# WORK ORDER
If a line in the material below has the string "cmdEnd", copy it out.
>>>
-- ==== Sys2Proof/Machine/Activate.lean ====
section
/-! DEFINITION. Firmware commands: activation, taking effect, confirmation and fall-back (R458 to R463). -/

namespace Sys2Proof.Machine

/-- The signal box restarts its evaluators with a table (R162, R460). -/
def sbxRestart (table : BoxCfg) (s : State) : State :=
  { s with sbox := { s.sbox with evalOk := [0, 1, 2], outvoted := [], voteLost := false, eval0 := [], eval1 := [], eval2 := [], voted := [],
                                 dispute := [], resets := [], table := table } }

/-- A standby module whose lanes no longer cover its tasks enters HALT (R183). -/
def lanesShort (s : State) : State := if s.mode = .standby ∧ s.lanesCover = false then enterHalt 9 s else s

/-- The lanes take the tasks of the running image again. -/
def lanesAgain (s : State) : State := match s.img with | some i => placeLanes i s | none => s

/-- The lanes load the runtime and run their built-in test (R460). What the test finds is the hardware's: a free value says which lanes fail it. -/
def laneEffect (s : State) : State :=
  lanesShort (lanesAgain (forEach (List.range 16) (testLane ((List.range 16).filter (fun n => (Config.freeValue s.freeCount).getLsbD n))) s.free.2))

/-- Channel sequencers restart one platform at a time (R460): rotation restarts at channel 0 for CONV. -/
def visitsRestart (s : State) : State :=
  forEach (List.range 8) (fun p s => let s := abandonVisit p s; s.setTt p { s.tt p with next := 0, queue := [], checkLeft := 0, suspect := none }) s

/-- The longest an effect lasts, in ticks (R460). -/
def State.effectBound (s : State) (r : Nat) : Nat :=
  match r with
  | 0 => ticksOfMs 200
  | 1 => ticksOfMs 2000
  | 2 => ticksOfMs 200
  | 3 => ticksOfMs 50
  | 4 => ticksOfMs 800
  | _ => s.conv.periodNs / 8 + ticksOfMs 25

/-- An effect begins: how long it lasts, up to its bound, is a free value. -/
def effectBegins (r : Nat) (s : State) : State :=
  let v := s.free
  v.2.setRegion r { v.2.fwRegion r with waiting := false, effectTick := some s.time.tick, effectEnd := s.time.tick + v.1.toNat % (s.effectBound r + 1) }

/-- A firmware image takes effect (R460): what its region runs restarts. -/
def takeEffect (r : Nat) (s : State) : State :=
  let s := (effectBegins r s).raise Ev.UPD_ACTIVATED
  if r = 1 then mgmtRestart s
  else if r = 2 then laneEffect s
  else if r = 3 then refreshOutputs (sbxRestart s.sbox.table s)
  else if r = 5 then visitsRestart s
  else s

/-- LANE, SBOX, CHAN and CONV take effect in STANDBY and HALT; LOADER and MGMT in any state (R460, R461). -/
def State.effectNow (s : State) (r : Nat) : Bool := decide (r < 2) || decide (s.mode = .standby) || decide (s.mode = .halt)

/-- A waiting image takes effect and its session enters TRIAL (R461). -/
def waitingEffect (r : Nat) (s : State) : State :=
  let s := match s.sessionOfRegion r 5 with | some n => s.setUpdSession n { s.updSession n with state := 6 } | none => s
  takeEffect r s

/-- IMAGE_TAKES_EFFECT (R461). -/
def execImageTakesEffect (session : Fin 2) (s : State) : Host.Outcome State Fault Refusal :=
  let x := s.updSession session.val
  .next (if s.powered && (s.fwRegion x.region).waiting && s.effectNow x.region then waitingEffect x.region s else s)

/-- Every record of a format written in a new one (R320). -/
def newFormat (old new : Nat) (t : Tab CoefRec) : Tab CoefRec :=
  forEach ((t.filter (fun e => decide (e.1 / 20000 = old))).map (fun e => e.1 / 2 % 10000)).dedup (fun k t => match newestRec t old k with
    | some r => writeRec new k r t
    | none => t) t

/-- ACTIVATE (R459): the siding is checked again, new formats are written, and the image goes into the slot that is not active. -/
def activateCmd (n : Nat) (unreadable : Bool) (s : State) : State :=
  let x := s.updSession n
  if x.state ≠ 3 then cmdEnd 1 1 s
  else
    let newCoef := decide (x.region = 5) && decide (fmtIn x.siding 5 ≠ s.fmt 5)
    if s.recent10 s.mram.fwWrittenAt || (newCoef && s.recent10 s.mram.calWrittenAt) then cmdEnd 1 2 s
    else if s.checkSiding x unreadable ≠ 0 then
      cmdEnd 1 0 ((s.setUpdSession n { x with state := 0x19, opened := false }).raise Ev.UPD_VERIFY_FAILED)
    else
      let g := s.fwRegion x.region
      let slot := 1 - g.activeSlot
      let now := s.effectNow x.region
      let s := { s with conv := { s.conv with records := if newCoef then newFormat (s.fmt 5) (fmtIn x.siding 5) s.conv.records else s.conv.records } }
      let s := s.setRegion x.region { putSlot g slot x.siding with activeSlot := slot, prevUsable := true, trial := true, attempts := 0, waiting := !now, bad := false }
      let s := { s with mram := { s.mram with fwWrittenAt := some s.sbyNow,
                                              calWrittenAt := if newCoef then some s.sbyNow else s.mram.calWrittenAt } }
      let s := s.setUpdSession n { x with state := if now then 6 else 5 }
      cmdEnd 1 0 (if now then takeEffect x.region s else s)

/-- CONFIRM (R462). -/
def confirmCmd (n : Nat) (s : State) : State :=
  let x := s.updSession n
  if x.state ≠ 6 then cmdEnd 2 1 s
  else
    let erase := decide (x.region = 5) && decide (1 < s.coefFormats.length)
    if s.recent10 s.mram.fwWrittenAt || (erase && s.recent10 s.mram.calWrittenAt) then cmdEnd 2 2 s
    else
      let g := s.fwRegion x.region
      let rb := match activeFw g with | some f => f.rollback | none => g.rollbackMin
      let keep := match activeFw g, prevFw g with | some f, some p => decide (p.formats = f.formats) && decide (rb ≤ p.rollback) | _, _ => false
      let s := s.setRegion x.region { g with trial := false, rollbackMin := rb, prevUsable := keep }
      let s := { s with mram := { s.mram with fwWrittenAt := some s.sbyNow,
                                              calWrittenAt := if erase then some s.sbyNow else s.mram.calWrittenAt }
                        conv := { s.conv with records := if erase then s.conv.records.filter (fun e => decide (e.1 / 20000 = fmtIn (activeFw g) 5)) else s.conv.records } }
      cmdEnd 2 0 ((s.setUpdSession n { x with state := 7, opened := false }).raise Ev.UPD_CONFIRMED)

/-- The record of a region falls back (R463): slots exchanged, TRIAL and PREV_USABLE 0, and the previous image takes effect. -/
def fallBack (r : Nat) (s : State) : State :=
  let g := s.fwRegion r
  let now := s.effectNow r
  let s := s.setRegion r { g with activeSlot := 1 - g.activeSlot, trial := false, prevUsable := false, waiting := !now }
  let s := match s.sessionOfRegion r 6 with | some n => s.setUpdSession n { s.updSession n with state := 8, opened := false } | none => s
  if now then takeEffect r s else s

/-- FALLBACK (R463). -/
def fallbackCmd (n : Nat) (s : State) : State :=
  let x := s.updSession n
  if x.state ≠ 6 then cmdEnd 3 1 s else cmdEnd 3 0 ((fallBack x.region s).raise Ev.UPD_FALLBACK)

/-- ABORT (R458). -/
def abortCmd (n : Nat) (s : State) : State :=
  let x := s.updSession n
  if x.state = 1 ∨ x.state = 2 ∨ x.state = 3 then cmdEnd 4 0 (s.setUpdSession n { x with state := 9, opened := false }) else cmdEnd 4 1 s

/-- ACTIVATE through UPD_CMD (R459); unreadable: the second check of the siding met an uncorrectable word (R192). -/
def execActivate (origin : Origin) (session : Fin 2) (unreadable : Bool) (s : State) : Host.Outcome State Fault Refusal :=
  .next (updBy origin (updOrigin s origin) (activateCmd session.val unreadable) s)

def execConfirm (origin : Origin) (session : Fin 2) (s : State) : Host.Outcome State Fault Refusal :=
  .next (updBy origin (updOrigin s origin) (confirmCmd session.val) s)

def execFallback (origin : Origin) (session : Fin 2) (s : State) : Host.Outcome State Fault Refusal :=
  .next (updBy origin (updOrigin s origin) (fallbackCmd session.val) s)

def execUpdateAbort (origin : Origin) (session : Fin 2) (s : State) : Host.Outcome State Fault Refusal :=
  .next (updBy origin (updOrigin s origin) (abortCmd session.val) s)

/-- MGMT_WATCHDOG_RESTART (R445); a second restart within 600 s of a LOADER or MGMT trial taking effect falls back (R463). -/
def execMgmtWatchdogRestart (s : State) : Host.Outcome State Fault Refusal :=
  .next (if s.powered then
      let s := mgmtRestart s
      let due (r : Nat) (s : State) : Bool :=
        let g := s.fwRegion r
        match g.effectTick with
        | some e => g.trial && decide (2 ≤ (s.mpu.mgmtRestarts.filter (fun t => decide (e < t) && decide (t < e + ticksOfMs 600000))).length)
        | none => false
      let s := if due 0 s then (fallBack 0 s).raise Ev.UPD_FALLBACK_AUTO else s
      if due 1 s then (fallBack 1 s).raise Ev.UPD_FALLBACK_AUTO else s
    else s)

end Sys2Proof.Machine
end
<<<
# RESPONSE TO THIS EXERCISE
  if x.state ≠ 3 then cmdEnd 1 1 s
    if s.recent10 s.mram.fwWrittenAt || (newCoef && s.recent10 s.mram.calWrittenAt) then cmdEnd 1 2 s
      cmdEnd 1 0 ((s.setUpdSession n { x with state := 0x19, opened := false }).raise Ev.UPD_VERIFY_FAILED)
      cmdEnd 1 0 (if now then takeEffect x.region s else s)
  if x.state ≠ 6 then cmdEnd 2 1 s
    if s.recent10 s.mram.fwWrittenAt || (erase && s.recent10 s.mram.calWrittenAt) then cmdEnd 2 2 s
      cmdEnd 2 0 ((s.setUpdSession n { x with state := 7, opened := false }).raise Ev.UPD_CONFIRMED)
  if x.state ≠ 6 then cmdEnd 3 1 s else cmdEnd 3 0 ((fallBack x.region s).raise Ev.UPD_FALLBACK)
  if x.state = 1 ∨ x.state = 2 ∨ x.state = 3 then cmdEnd 4 0 (s.setUpdSession n { x with state := 9, opened := false }) else cmdEnd 4 1 s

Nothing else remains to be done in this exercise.